> _Work required_: Would you count how many lines of the entries below include the word "keyPort"? Give nothing but the number.
-- Material provided follows --
-- ==== Sys2Proof/Machine/Defer.lean ====
section
/-! DEFINITION. Balancing at the node: frames, zero duties, deferral, the bus-current check (R86, R193, R199-R204). -/
namespace Sys2Proof.Machine
open Sys2Proof

/-- No duty and no direction. -/
def noDuty : List Nat × Nat := (List.replicate 32 0, 0)

/-- What a string's plan gives a node: duties, and DIR with bit 1 for a charged cell (R86, R197). -/
def Str.planAt (q : Str) (port pos : Nat) : List Nat × Nat :=
  let e (i : Nat) : Option (Nat × Nat × Bool) := q.plan.find? (fun x => decide (x.1 = cellPoint port pos i ∧ x.2.1 ≠ 0))
  ((List.range 32).map (fun i => match e i with | some x => x.2.1 | none => 0),
   maskOf ((List.range 32).filter (fun i => match e i with | some x => !x.2.2 | none => false)))

/-- A node is deferred or excluded (R193, R201, R203). -/
def BalNode.out (b : BalNode) : Bool := b.hot || b.board || b.excl.isSome

/-- What a node is due: its plan, or nothing while it is out or its string is quiet (R199, R201, R202). -/
def State.dutyDue (s : State) (k pos : Nat) : List Nat × Nat :=
  if (s.balNode (nodeKey (keyPort k) pos)).out || (s.str k).quiet then noDuty else (s.str k).planAt (keyPort k) pos

/-- A string's nodes whose duties differ from those last sent are owed a frame (R199). -/
def State.owePlan (s : State) (k : Nat) : State :=
  forEach (s.posOf k) (fun pos t =>
    t.modBal (nodeKey (keyPort k) pos) fun b => { b with owed := decide (s.dutyDue k pos ≠ b.sent) }) s

/-- A BALANCE frame with the duties a node is due is queued on its ring (R86, R199). -/
def State.sendBalance (s : State) (k pos : Nat) : State :=
  let port := keyPort k
  let d := s.dutyDue k pos
  (s.queueCmd port pos (.balance (s.par 0x330A).toNat (BitVec.ofNat 32 d.2) d.1) none).modBal (nodeKey port pos) fun b =>
    { b with sent := d, owed := false }

/-- A node must stop at once: zero duties ahead of waiting plan frames, and no bus-current check until the next replan
(R199, R203); a string that takes no frame now is served when it does. -/
def State.stopNode (s : State) (k pos : Nat) : State :=
  let key := nodeKey (keyPort k) pos
  let s1 := s.modBal key fun b => { b with suspend := 2 }
  if (s.balNode key).sent = noDuty then s1
  else if (s.str k).framesOk then
    (s1.queueStop (keyPort k) pos (.balance (s.par 0x330A).toNat 0 noDuty.1)).modBal key fun b =>
      { b with sent := noDuty, owed := false }
  else s1.modBal key fun b => { b with owed := true }

/-- COMMISSION or TRIPPED is entered: zero duties to every node with balancing active, RENEW clear (R204). -/
def State.stopBalancing (s : State) : State :=
  let s1 := forEach s.est.configured (fun k t =>
    forEach (t.posOf k) (fun pos u => u.stopNode k pos) (t.modStr k fun q => { q with plan := [] })) s
  forEach (s1.portsWhere (fun r => r.renew)) (fun p t => t.modRing p fun r => { r with renew := false }) s1

/-- A mode is entered, with what R204 asks for in COMMISSION and TRIPPED. -/
def State.enterMode (s : State) (m : Mode) (cause : Nat) : State :=
  if s.sys.mode = m then s
  else (s.setMode m cause).when (decide (m = .commission ∨ m = .tripped)) (·.stopBalancing)

/-- A sample instant passes for a node's duties: those in force until now were those of the interval that ends; those accepted
since the last instant come into force, and the check skips their sweep (R87, R155, R203). -/
def BalNode.atSample (b : BalNode) : BalNode :=
  { b with was := b.force, force := b.next.getD b.force, next := none,
           suspend := if b.next.isSome then max b.suspend 1 else b.suspend }

/-- A sample instant passes for the duties of every node (R87, R155, R203). -/
def State.applyDuties (s : State) : State := forEach (tkeys s.est.bal) (fun k t => t.modBal k BalNode.atSample) s

/-- The FPI conversions at the sample instant, for the measurement groups (R160). -/
def State.latchFpi (s : State) : State :=
  s.onEst fun e => { e with fpiAt := (List.range 16).foldl (fun t n => tset (0 : Int) t n (s.fpi n).val.toInt) [] }

/-- The bus current expected of a node in mA (R203). -/
def expectedMa (d : List Nat × Nat) : Rat :=
  ((List.range 32).foldl (fun (t : Int) i =>
    let v : Int := (nth 0 d.1 i : Nat)
    if d.2.testBit i then t - v else t + v) 0 : Int) * 2000 / 256

/-- The bus current of a record mismatches the lease (R203). -/
def busMismatch (d : List Nat × Nat) (busI : Int) : Bool :=
  let e := expectedMa d
  let abs (x : Rat) : Rat := if x < 0 then -x else x
  decide (abs e / 5 + 50 < abs ((busI : Rat) - e))

/-- BALANCING_DEFERRED: a node's cell temperatures and NODE_T against their deferral levels at a sweep, and the
bus-current check of its record (R193, R201, R203). -/
def State.deferNode (s : State) (k pos : Nat) : State :=
  let port := keyPort k
  let key := nodeKey port pos
  let b := s.balNode key
  let th := (s.str k).thermal
  match s.record? port pos with
  | none => s
  | some rec =>
    let lvl := th.warn - s.parStr 0x330B k
    let ts := (s.at_ port pos).cellsOn.map (fun c => s.cellTemp port pos c)
    let hot := levelNext b.hot (ts.any (fun t => decide (lvl ≤ t))) (ts.all (fun t => decide (t < lvl - th.hyst)))
    let nt := recNodeT rec
    let board := if nt = -32768 then b.board
      else levelNext b.board (decide (s.par 0x330C ≤ nt)) (decide (nt ≤ s.par 0x330C - 500))
    let gone := (recFlags rec).testBit 3 || (recFlags rec).testBit 1
    let mis := (recFlags rec).testBit 2 && decide (recBusI rec ≠ -32768) && busMismatch b.force (recBusI rec)
    let s1 := s.modBal key fun q =>
      { q with hot := hot, board := board, sent := if gone then noDuty else q.sent, force := if gone then noDuty else q.force,
               mism := if q.suspend ≠ 0 then q.mism else if mis then satN 3 (q.mism + 1) else 0,
               suspend := if q.suspend = 1 then 0 else q.suspend }
    let s2 := s1.when (hot && !b.hot) (·.raise 0x0318 [port, pos, 1])
    let s3 := s2.when (board && !b.board) (·.raise 0x0318 [port, pos, 2])
    s3.when ((hot && !b.hot) || (board && !b.board)) (·.stopNode k pos)

/-- A string's nodes after its sweep is complete: substituted inputs counted, deferral, check (R183, R193, R201, R203). -/
def State.deferString (s : State) (k : Nat) : State :=
  let port := keyPort k
  let n := ((s.posOf k).map (fun pos =>
    ((s.at_ port pos).tempsOn.filter (fun i => (s.tempIn (cellPoint port pos i)).subst)).length)).sum
  forEach (s.posOf k) (fun pos t => t.deferNode k pos) (s.modStr k fun q => { q with substN := satN 255 n })

end Sys2Proof.Machine
end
-- Material provided concluded --
> _Written response_: 7